The HPV Vaccine: A Double-Edged Sword? (Part 1)
The human papillomavirus (HPV) vaccine has been recommended by doctors as the main measure to take against cervical cancer. Many people, including doctors, think there is no risk since there are no recognized cases with proven association with the vaccine.
But is this true? Does the HPV vaccine really deliver the stellar protection promised or is it a double-edged sword with risks that outweigh the benefits?
In this series, “The HPV Vaccine: A Double-Edged Sword?” we will provide a collection of documented evidence of death and serious injuries associated with Gardasil. Their existence is undeniable. We will also analyze the potential mechanisms for serious adverse events and disclose important facts about the vaccine. We will conclude with a discussion about the underlying root causes for the phenomena behind the HPV vaccines and will provide recommendations for key stakeholders.
With nearly two decades of experience as a medical doctor with a doctorate in infectious disease, I have been dedicated to extensive research, allowing me to acquire profound insights into diverse viruses and vaccines. I have been actively engaged in numerous clinical research projects, acquiring a wealth of knowledge in assessing the efficacy and safety of pharmaceutical products. My expertise extends beyond laboratory experiments and encompasses a comprehensive understanding of their tangible impact on individuals.
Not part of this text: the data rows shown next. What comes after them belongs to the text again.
theorem canonical_releaseGroup (can : Canonical s) (h n : Nat) : Canonical (releaseGroup h n s) := by
  grind [releaseGroup, canonical_resumeMembers]

theorem canonical_timeoutRealign (can : Canonical s) (h n : Nat) : Canonical (timeoutRealign h n s) := by
  grind [timeoutRealign, canonical_resumeMembers]

end

end Sys2Proof.Machine
end

section
/-! SUPPORT. Memories in canonical form, continued: arrivals at homes, messages and order-repair cells (log 3; spec/03, spec/04,
spec/06). -/

namespace Sys2Proof.Machine

section
variable {s t : State}

/-! ## Accesses at their homes (R44, R53, R54, R82, R244) -/

theorem canonical_arriving (can : Canonical s) {k : Nat} {it : NetItem} (found : arriving s k = some (it, t)) : Canonical t := by
  unfold arriving at found
  grind [canonical_takeNet, canonical_passing]

theorem canonical_homeWrite (can : Canonical s) (L home off : Nat) (bs : List Byte) : Canonical (homeWrite s L home off bs) := by
  unfold homeWrite
  exact canonical_invalidateHome (canonical_modHome (canonical_recallU can _ _ _) _ _ _ fun _ wf => Ctx.wf_write wf _ _) _ _ _

theorem canonical_wordsNow (can : Canonical s) (left : BitVec 8) : Canonical (wordsNow s left).2 := can

theorem canonical_backInNet (can : Canonical s) (it : NetItem) (ids : List Nat) : Canonical (backInNet s it ids) := by
  unfold backInNet
  grind [canonical_makeSure, canonical_iff]

theorem canonical_served (can : Canonical s) (it : NetItem) (w : Word) (e : QEntry) : Canonical (served s it w e) := by
  unfold served
  grind [canonical_dropOut, canonical_settleSb]

theorem canonical_refuseFree (can : Canonical s) (src : Issuer) (id : Nat) (code : BitVec 16) (p : Word) : Canonical (refuseFree s src id
    code p) := by
  unfold refuseFree
  grind [canonical_refuse, canonical_iff]

theorem canonical_fillShared (can : Canonical s) (L h home off : Nat) (v : Vec) : Canonical (fillShared s L h home off v) := by
  unfold fillShared
  grind [canonical_l1Alloc, canonical_putHart, canonical_putCluster, memOk_hartOf, Hart.memOk_iff, Hart.memOk_putLine]

theorem canonical_loadAtHome (can : Canonical s) (it : NetItem) (p : Word) (n : Nat) (signed uncached : Bool) : Canonical (loadAtHome s it
    p n signed uncached) := by
  unfold loadAtHome
  grind [canonical_refuse, canonical_recallU, canonical_wordsNow, canonical_served, canonical_fillShared, canonical_backInNet, wf_ctxOf]

theorem canonical_screenStores (can : Canonical s) (L home : Nat) (xs : List (Issuer × PendStore × Loc)) (bad : List Nat) :
    Canonical (screenStores L home xs bad s).1 := by
  induction xs generalizing bad s with
  | nil => exact can
  | cons x xs ih =>
    unfold screenStores
    grind [canonical_lateFault, canonical_failOuts]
Since taking the sacred Hippocratic oath 32 years ago, which solemnly emphasizes the principle: “First, do no harm,” I have felt a profound sense of responsibility. This responsibility compels me to write about the HPV vaccine, which carries significant implications for the lives of young individuals.
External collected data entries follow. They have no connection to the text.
-- ==== Sys2Proof/Config.lean ====
section
/-! DEFINITION. What an instance fixes (configuration and parameters of the step relation, spec 00_scope.md R6 to R13,
10_state.md R26, 30_encoding.md R110, R111) and the free values: constants with no body, so that nothing can be proved of
the value the spec leaves open. -/

namespace Sys2Proof

/-- The position at which a free value is drawn: `step` is State's counter `draws`, `row` and `pos` tell apart the values
drawn within one step. -/
structure Draw where
  step : Nat
  row : Nat
  pos : Nat
  deriving DecidableEq, Repr, Inhabited

/-- Which NaN an invalid operation or a NaN operand gives (00_scope.md R19, 93 U4): a raw pattern. -/
opaque Config.freeNaN : Draw → F32

/-- An element of the retained quadrant of a TRANSPOSE's source after the call (43_transpose_exchange.md R182, 93 U7). -/
opaque Config.freeElem : Draw → Cplx

/-- An index register whose value the spec leaves unspecified (10_state.md R33, 93 U14). -/
opaque Config.freeIdx : Draw → Idx

/-- For each 32-bit half of an element, which of the writes in flight to it a racing read sees: a number at or beyond their count stands
for none of them, the old value (20_memory.md R76, R91, 93 U12). -/
opaque Config.freeTear : Draw → Nat × Nat

/-- Whether a racing write of a half was performed before the command's own last write of that half (20_memory.md R76, R91). -/
opaque Config.freeOrder : Draw → Bool

/-- The fabric's answer to a transfer enqueue once State's list of answers is used up (43_transpose_exchange.md R179, 93 U8). -/
opaque Config.freeEnqueue : Draw → Bool

/-- The amount a command adds to a cycle counter (10_state.md R46, 93 U13). -/
opaque Config.freeCycles : Draw → BitVec 64

/-- A byte of the input region that State does not list: whatever the host put there (20_memory.md R66). -/
opaque Config.inByte : Nat → Byte

/-- The arithmetic of a platform other than the reference (00_scope.md R18, 93 U6), one per platform number. -/
opaque Config.platformFadd : Nat → F32 → F32 → F32
/-- Subtraction of a platform other than the reference. -/
opaque Config.platformFsub : Nat → F32 → F32 → F32
/-- Multiplication of a platform other than the reference. -/
opaque Config.platformFmul : Nat → F32 → F32 → F32

/-- `TRIG(num, den)` of a platform other than the reference: a pure function of the two naturals (40_precompute.md R120). -/
opaque Config.platformTrig : Nat → Nat → Nat → TrigPair

/-- The arithmetic an instance uses: the reference of R18 and R19, or a platform's own. -/
inductive ArithSource where
  | ieee754
  | platform (k : Nat)
  deriving DecidableEq, Repr, Inhabited

/-- The trigonometric source of the generators (R120): the reference (correctly rounded), or a platform's own. -/
inductive TrigSource where
  | reference
  | platform (k : Nat)
  deriving DecidableEq, Repr, Inhabited

/-- The numerics record of an instance as plain data (00_scope.md section 5, R18, R120). -/
structure Numerics where
  arith : ArithSource
  trig : TrigSource
  deriving DecidableEq, Repr, Inhabited

/-- `XFER_GROUPING` (43_transpose_exchange.md R194): one enqueue per peer and row, or one per peer. -/
inductive Grouping where
  | perRow
  | perPeer
  deriving DecidableEq, Repr, Inhabited

/-- The parameters of the step relation that every engine of the system shares: the program and its iteration entry
(30_encoding.md R110, R111), the numerics record, the transfer granularity. -/
structure Params where
  prog : List CmdWord
  iterEntry : BitVec 8
  numerics : Numerics
  grouping : Grouping
  deriving DecidableEq, Repr

/-- The configuration of one engine: the seven read-only registers of 10_state.md R26, and the capacities and the buffer
alignment of 00_scope.md R12 (`bufAlign` is an OPEN parameter that no rule reads, 20_memory.md R75). -/
structure NodeCfg where
  nodeId : BitVec 4
  nbWorkers : BitVec 5
  nbCores : BitVec 5
  tile : BitVec 32
  width : BitVec 32
  height : BitVec 32
  nIter : BitVec 32
  twCap : Nat
  brCap : Nat
  ctCap : Nat
  bufAlign : Nat
  deriving DecidableEq, Repr, Inhabited

/-- `MAX_LOG2_TILE` (R12). -/
def Config.maxLog2Tile : Nat := 15

/-- The ROM `PROG` of 30_encoding.md R110. -/
def Config.rom : List CmdWord :=
  [0x10#8, 0x20#8, 0x30#8, 0x90#8, 0x40#8, 0x50#8, 0x68#8, 0x58#8, 0x70#8, 0x60#8, 0x50#8, 0x88#8, 0x90#8, 0xA0#8, 0xB0#8]

/-- `ITER_ENTRY` of R110. -/
def Config.romIterEntry : BitVec 8 := 4#8

end Sys2Proof
end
For those who are considering the HPV vaccine, here are my thoughts and recommendations.
HPV Vaccines and CDC Recommendations
There have been three HPV vaccines—the quadrivalent HPV vaccine (Gardasil, 4vHPV, approved in June 2006), the bivalent HPV vaccine (Cervarix, 2vHPV, approved in October 2009), and the 9-valent HPV vaccine (Gardasil 9, 9vHPV, approved in December 2014)—all licensed by the U.S. Food and Drug Administration (FDA).